There is nothing more natural than menstruation. It happens every month without fail, but it isn’t easy; more than one-half of women who have periods experience some pain every month.

Estimates suggest that roughly 25-50% of women experience menstruation pain, 75% of teenage girls experience menstruation pain, and between 5% and 20% report pain so severe that they cannot carry on with their normal daily life. 


Menstrual pain can make it hard to live a normal life; painful menstruation is the leading cause of lost time from work and school for women in their teens and twenties.

Despite this, friends, family and doctors can sometimes struggle to take period pain seriously. For many years the medical world considered period pain to be minor, and often doctors would dismiss the pain.

However, you do not simply have to put up with the pain caused by your periods – there are many effective ways to relieve period pain. Often these methods are inexpensive and beneficial to your body, but despite this many women do not know about them.

No one should experience pain that can affect your day-to-day life.
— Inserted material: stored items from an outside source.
/-- A channel of a sample frame as its signed sample; zero for a channel that the frame does not have. -/
def State.audSample (s : State) (a : Nat) (e : AudFrame) (c : Nat) : Int :=
  if e.ch ≤ c then 0 else signed (s.audWord a) (leNat (s.audBytes a (e.pos + c * s.audB a) (s.audB a)))

/-- The sample frames of a port that are still in its ring with a sync time from `t0` up to and without `t1`, oldest first (R411). -/
def State.audSpan (s : State) (a t0 t1 : Nat) : List AudFrame :=
  ((s.aud.get a).frames.filter fun e =>
    decide (t0 ≤ e.time.ticks) && decide (e.time.ticks < t1) && s.audHas a e).reverse

/-- Whether a port is a master capture port at a rate (R417). -/
def State.audServes (s : State) (a fs : Nat) : Bool := s.captures a && s.audMaster a && decide (s.audFs a = fs)

/-- The ticks of a line of an engine's raster. -/
def State.lineTicks (s : State) (n : Nat) : Nat :=
  match frameRate (s.engRate n) with
  | some r => r.2 * (1000000000 * tickNs) / (r.1 * fmtLines (s.engFmt n))
  | none => 0

/-- The embedded audio of the next line of an SDI link, with whether silence replaced it. DEDUCED (log 66). -/
def State.sdiAudio (s : State) (n k : Nat) (late : Bool) : List (List Int) × Bool :=
  let g := Pg.sdi k
  let ch := min 32 (s.fld g Reg.SDI_AUDIO_CH / 4 * 4)
  let most := if carriage n (s.engFmt n) (s.engRate n) = 1 then min 16 ch else ch
  let a := s.fld g Reg.SDI_AUDIO_PORT
  let e := s.engine n
  if most = 0 ∨ (s.engFmt n = 4 ∧ k ≠ 0) then ([], false)
  else if s.audServes a 48000 = false then ([], true)
  else
    let fs := s.audSpan a e.audio.ticks (s.time.ticks + 1 - s.lineTicks n)
    let first := s.fld g Reg.SDI_AUDIO_FIRST_SLOT
    (fs.map fun f => (List.range most).map fun c => if late then 0 else s.audSample a f (first + c), late && !fs.isEmpty)

/-- Whether a line follows a switching point, where no audio is embedded: the standard's line is free (R418). PRESUMED (log 65). -/
def afterSwitch (fmt line : Nat) : Bool := decide (line = Config.free 72 fmt % max 1 (fmtLines fmt))

/-! ### Lines (R357, R358, R368) -/

/-- The line number that the interface carries for a line of R352: the offset of its standard is free (R352). PRESUMED (log 65). -/
def lineNumber (fmt line : Nat) : Nat := (line + Config.free 71 fmt) % max 1 (fmtLines fmt) + 1

/-- The luma words of a row, and its chroma words Cb and Cr by pixel pair (R359). -/
def lumaWords (row : List (Nat × Nat × Nat)) : List Nat := row.map (·.1)
def chromaWords : List (Nat × Nat × Nat) → List Nat
  | p :: _ :: t => p.2.1 :: p.2.2 :: chromaWords t
  | _ => []

/-- Every second pair of pixels of a row, from pair `k`: one link's part in two-sample interleave division (R359). PRESUMED (log 65). -/
def pairsOf (k : Nat) (row : List (Nat × Nat × Nat)) : List (Nat × Nat × Nat) :=
  ((row.zip (List.range row.length)).filter fun e => decide (e.2 / 2 % 2 = k)).map (·.1)

/-- What a link carries of a composed line: all of it, or in a quad link the pairs of its half of every second line; none where it carries
nothing of the line. PRESUMED (log 65). -/
def linkPart (quad : Bool) (k y : Nat) (row : List (Nat × Nat × Nat)) : Option (List (Nat × Nat × Nat)) :=
  if quad then (if k / 2 = y % 2 then some (pairsOf (k % 2) row) else none) else some row

/-- The line CRC of a link (R368). PRESUMED (log 65). -/
def lineCrc (carry : Nat) (row : List (Nat × Nat × Nat)) : Nat :=
  crc32c ((Config.sdiOrder carry (lumaWords row) (chromaWords row)).flatMap fun w => leBytes 2 (w % 1024))

/-- Mirror's check of a link replaced. -/
def State.putMirror (s : State) (k : Nat) (m : MirrorSt) : State := { s with mirror := s.mirror.put k m }

/-- Whether Mirror checks a link: it is enabled, the link's bit is set and its engine sends pictures (R368, R369). -/
def State.mirrors (s : State) (k : Nat) : Bool :=
  let n := s.linkEngine k
  outputMode s.ctl.mode && s.on Pg.mirror Reg.MIRROR_CTRL_ENABLE && (s.fld Pg.mirror Reg.MIRROR_CTRL_LINK_EN).testBit k
    && (s.linksOf n).contains k && decide (s.fld (Pg.loupe n) Reg.LOUPE_STATE_PHASE = 1)

/-- Whether LOST suspends the check of a link until its next frame (R369). -/
def State.isLost (s : State) (k : Nat) : Bool := (s.fld Pg.mirror Reg.MIRROR_STATE_LOST).testBit k

/-- A link's bit of STATE.LOST set or cleared. -/
def State.setLost (s : State) (k : Nat) (b : Bool) : State :=
  let w := s.fld Pg.mirror Reg.MIRROR_STATE_LOST
  s.setFld Pg.mirror Reg.MIRROR_STATE_LOST (if b then w ||| 2 ^ k else w - (if w.testBit k then 2 ^ k else 0))

/-- LOST suspends checking on a link (R369). -/
def State.mirrorLost (s : State) (k : Nat) : State :=
  ((s.setLost k true).putMirror k {}).raise Pg.mirror Reg.MIRROR_EVENT_LOST

/-- The CRC of a line sent on a link is kept for Mirror while Mirror checks the link. Loupe keeps 256 lines: recapture that falls behind
them has lost the link (R368, R369). DEDUCED (log 66). -/
def State.keepCrc (s : State) (n k line crc : Nat) : State :=
  let e := s.engine n
  let others := e.crcs.filter fun x => decide (x.1 ≠ k)
  if s.mirrors k = false then s.putEngine n { e with crcs := others }
  else if (e.crcs.filter fun x => decide (x.1 = k)).length < 256 then s.putEngine n { e with crcs := e.crcs ++ [(k, line, crc)] }
  else
    let s1 := s.putEngine n { e with crcs := others ++ [(k, line, crc)] }
    if s.isLost k then s1 else s1.mirrorLost k

/-- A line sent on one link of an engine. -/
def State.sendLink (s : State) (n k line : Nat) (row : Option (List (Nat × Nat × Nat))) (anc : List (List Nat)) (late : Bool) : State :=
  let carry := carriage n (s.engFmt n) (s.engRate n)
  let audio := if afterSwitch (s.engFmt n) line then ([], false) else s.sdiAudio n k late
  let s1 :=
    match row with
    | none => s
    | some r => s.keepCrc n k line (lineCrc carry r)
  ((s1.raiseIf audio.2 (Pg.sdi k) Reg.SDI_EVENT_AUDIO_UNDERRUN)).emit
    (.sdi k (lineNumber (s.engFmt n) line) (lumaWords (row.getD [])) (chromaWords (row.getD [])) anc audio.1)

/-- An active line composed: its pixels, whether it underran and whether a plane was late (R357). DEDUCED (log 66). -/
def State.composed (s : State) (n y : Nat) (late : LineLate) : List (Nat × Nat × Nat) × Bool × Bool :=
  let e := s.engine n
  let blank := List.replicate (fmtW (s.engFmt n)) blackPixel
  if e.black ≠ 0 then (blank, false, false)
  else
    let under := s.needsSource n y && (late.video || (s.locks n && !s.lineReady n y))
    let before := if s.engFmt n = 1 ∧ y % 2 = 1 then e.prev1 else e.prev0
    let fill := if s.fld (Pg.loupe n) Reg.LOUPE_CFG_FILL = 1 ∧ before ≠ [] then before else blank
    let gfx := (late.gfx0 && s.planeOn n 0 y) || (late.gfx1 && s.planeOn n 1 y)
    (s.overlayLine n y late.gfx0 late.gfx1 (if under then fill else s.videoLine n y), under, gfx)

/-- The frame that a locked output frame shows at its first active line: n, when frame n + 1 is the newest that Ingress started max(PHASE,
PHASE_MIN) ns ago or earlier (R354). DESIGN CHOICE (log 64). -/
def State.lockFrame (s : State) (n : Nat) : Option Nat :=
  let g := Pg.loupe n
  let delay := max (s.fld g Reg.LOUPE_PHASE) (s.fld g Reg.LOUPE_PHASE_MIN) * tickNs
  (s.ingress.sofs.find? fun e => decide (e.2.ticks + delay ≤ s.time.ticks)).bind fun e => if e.1 = 0 then none else some (e.1 - 1)

/-- The newest complete frame of a rendition below a frame. -/
def State.completeBelow (s : State) (v f : Nat) : Option Nat :=
  let held := (List.range (s.bufCount v)).filterMap fun j => s.split.bufs.get (16 * v + j)
  (held.filter fun g => decide (g < f) && decide (s.outH v ≤ s.published v g)).foldl
    (fun (best : Option Nat) g => match best with | some b => some (max b g) | none => some g) none

/-- With LOCK 1 the first active line chooses the frame; of one that was dropped at Ingress the newest complete one below it stands in
(R354). DESIGN CHOICE (log 64). -/
def State.lockSource (s : State) (n : Nat) : State :=
  match srcOf (s.lv n Reg.LOUPE_SRC), s.lockFrame n with
  | some v, some f =>
    if s.srcRuns v = false ∨ 8 ≤ v then s.setSource n none
    else
      let here := decide (s.split.bufs.get (16 * v + f % max 1 (s.bufCount v)) = some f) || !s.absent v f
      s.setSource n ((if here then some f else s.completeBelow v f).map fun g => (v, g))
  | _, _ => s.setSource n none

/-- Whether an enabled video flow names an engine (R358, R364). -/
def State.engineFlows (s : State) (n : Nat) : List Nat :=
  (List.range 16).filter fun f =>
    s.on Pg.pkt2110 (Reg.PKT2110_FLOW_CFG_EN f) && decide (s.fld Pg.pkt2110 (Reg.PKT2110_FLOW_CFG_TYPE f) = 0)
      && decide (s.fld Pg.pkt2110 (Reg.PKT2110_FLOW_CFG_SRC f) = 8 + n)

/-- The effect of an active line beyond what it sends: the lines kept for fill and for flows, the counts and events of an underrun, and with
LOCK 1 the release of the buffer after the last line (R354, R357). -/
def State.lineSent (s : State) (n y : Nat) (r : List (Nat × Nat × Nat) × Bool × Bool) : State :=
  let g := Pg.loupe n
  let e := s.engine n
  let e1 := if s.engFmt n = 1 ∧ y % 2 = 1 then { e with prev1 := r.1 } else { e with prev0 := r.1 }
  let key := s.fld64 g Reg.LOUPE_FRAMES_LO Reg.LOUPE_FRAMES_HI * fmtH (s.engFmt n) + lineOrder (s.engFmt n) y
  let e2 := { e1 with
    rows := if (s.engineFlows n).isEmpty then [] else (key, r.1) :: e1.rows.take 255
    under := e.under || r.2.1 }
  let s1 := (s.putEngine n e2).raiseIf r.2.2 g Reg.LOUPE_EVENT_GFX_LATE
  let s2 := if r.2.1 then (s1.count g Reg.LOUPE_UNDERRUN_LINES).raiseIf (!e.under) g Reg.LOUPE_EVENT_UNDERRUN else s1
  let last := decide (y + 1 = fmtH (s.engFmt n))
  if last && s.locks n then s2.setSource n none else s2

/-- The end of an output frame: FRAMES counts it, as does each link that carried it (R354, R372). -/
def State.frameSent (s : State) (n : Nat) : State :=
  let g := Pg.loupe n
  let s1 := s.setFld64 g Reg.LOUPE_FRAMES_LO Reg.LOUPE_FRAMES_HI (s.fld64 g Reg.LOUPE_FRAMES_LO Reg.LOUPE_FRAMES_HI + 1)
  let s2 := (s.linksOf n).foldl (fun (s : State) k => s.count (Pg.sdi k) Reg.SDI_FRAMES) s1
  s2.putEngine n { s2.engine n with line := 0, begun := false, under := false }

/-- The next line of an engine's output frame is fetched and sent (R354, R357 to R362, R368). -/
def State.loupeLine (s : State) (n : Nat) (late : LineLate) : State :=
  let e := s.engine n
  if 4 ≤ n ∨ s.engineOk n = false ∨ e.begun = false then s
  else
    let fmt := s.engFmt n
    let line := e.line
    let quad := decide (fmt = 4)
    let first := match activeLine fmt line with | some y => decide (y = 0) | none => false
    let s1 := if first && s.locks n && decide (e.black = 0) then s.lockSource n else s
    let anc := if s1.ancHere n line then ancFit (fmtW fmt) (ancPackets (s1.ancBuffer n) 400 0) else ([], false)
    let s2 := s1.raiseIf anc.2 (Pg.loupe n) Reg.LOUPE_EVENT_ANC_TRUNC
    let s3 :=
      match activeLine fmt line with
      | none => (s2.linksOf n).foldl (fun (s : State) k => s.sendLink n k line none (if k = n then anc.1 else []) late.audio) s2
      | some y =>
        let r := s2.composed n y late
        let links := s2.linksOf n
        let s3 := links.foldl
          (fun (s : State) k =>
            match linkPart quad k y r.1 with
            | none => s
            | some row =>
              let row := if quad && late.short.testBit k then List.replicate row.length blackPixel else row
              s.sendLink n k line (some row) [] late.audio) s2
        s3.lineSent n y r
    let e3 := s3.engine n
    let s4 := s3.putEngine n { e3 with
      line := line + 1
      audio := if afterSwitch fmt line then e3.audio else .ofTicks (s3.time.ticks + 1 - s3.lineTicks n) }
    if line + 1 = fmtLines fmt then s4.frameSent n else s4

/-- LOUPE_LINE (R357). -/
def execLoupeLine (n : Nat) (late : LineLate) (s : State) : Host.Outcome State Fault Refusal := .next (s.loupeLine n late)

/-! ### Sample points (R353 to R356, R360) -/

/-- The picture of a decoder that an engine shows. -/
def State.shownPic (s : State) (v f : Nat) : DecPic :=
  (s.dec (v - 8)).slots.get (f % max 1 (s.fld (Pg.hdec (v - 8)) Reg.HDEC_OUT_CFG))

/-- Transfer characteristic and colorimetry of an engine's source for the payload identifier: 0 SDR, 1 PQ, 2 HLG; 0 BT.709, 1 BT.2020. For a
decoder they come from the VUI of the picture's stream (R360). PRESUMED (log 70). -/
def State.srcColour (s : State) (n : Nat) : Nat × Nat :=
  match srcOf (s.lv n Reg.LOUPE_SRC), (s.engine n).source with
  | none, _ => (0, 0)
  | some v, shown =>
    if v < 8 then
      let t := s.fld (Pg.prismBe v) Reg.PRISM_BE_OUT_CFG_TRANSFER
      (if t = 2 then 1 else if t = 3 then 2 else 0, if s.fld (Pg.prismBe v) Reg.PRISM_BE_OUT_CFG_YCC = 2 then 1 else 0)
    else
      match shown with
      | some (v, f) =>
        let p := s.shownPic v f
        (if p.transfer = 16 then 1 else if p.transfer = 18 then 2 else 0, if p.matrix = 9 ∨ p.matrix = 10 then 1 else 0)
      | none => (0, 0)

/-- The SDI pages as an engine's new frame leaves them: the payload identifier, and RETUNE when the serial rate changes (R360, R372). -/
def State.showSdi (s0 s : State) (n : Nat) : State :=
  let rateOf := fun (s : State) => (carriage n (s.engFmt n) (s.engRate n), [0, 3, 6, 9].contains (s.engRate n))
  let moved := decide (rateOf s0 ≠ rateOf s)
  let c := s.srcColour n
  (s.linksOf n).foldl
    (fun (s : State) k =>
      let link := if s.engFmt n = 4 then k else 0
      (s.setFld (Pg.sdi k) Reg.SDI_PID_LAST (Config.payloadId (s.engFmt n) (s.engRate n) link c.1 c.2)).raiseIf moved (Pg.sdi k)
        Reg.SDI_EVENT_RETUNE) s

/-- The values of an engine's active copies. -/
def State.activeVals (s : State) (n : Nat) : List (Nat × Word) :=
  (shadowOffs .loupe).map fun o => (o, s.rd (Pg.loupe n * 0x1000 + o + 0x400))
We look at 15 scientifically proven ways to relieve menstrual cramps – but first, we check out the science behind period pain.

What causes common menstrual cramps?

Dysmenorrhea is a medical term that means ‘painful or difficult periods’, and there are two types; primary and secondary. Primary dysmenorrhea is fairly common, with most women experiencing it.

Primary dysmenorrhea is caused by the release of a substance called prostaglandins from the uterus (which is a muscle) during menstruation. Prostaglandins help the uterus to contract, but sometimes it can contract too strongly. When this happens your uterus can press against nearby blood vessels, which cuts off the oxygen supply to the uterus’s muscle tissue, resulting in painful cramps.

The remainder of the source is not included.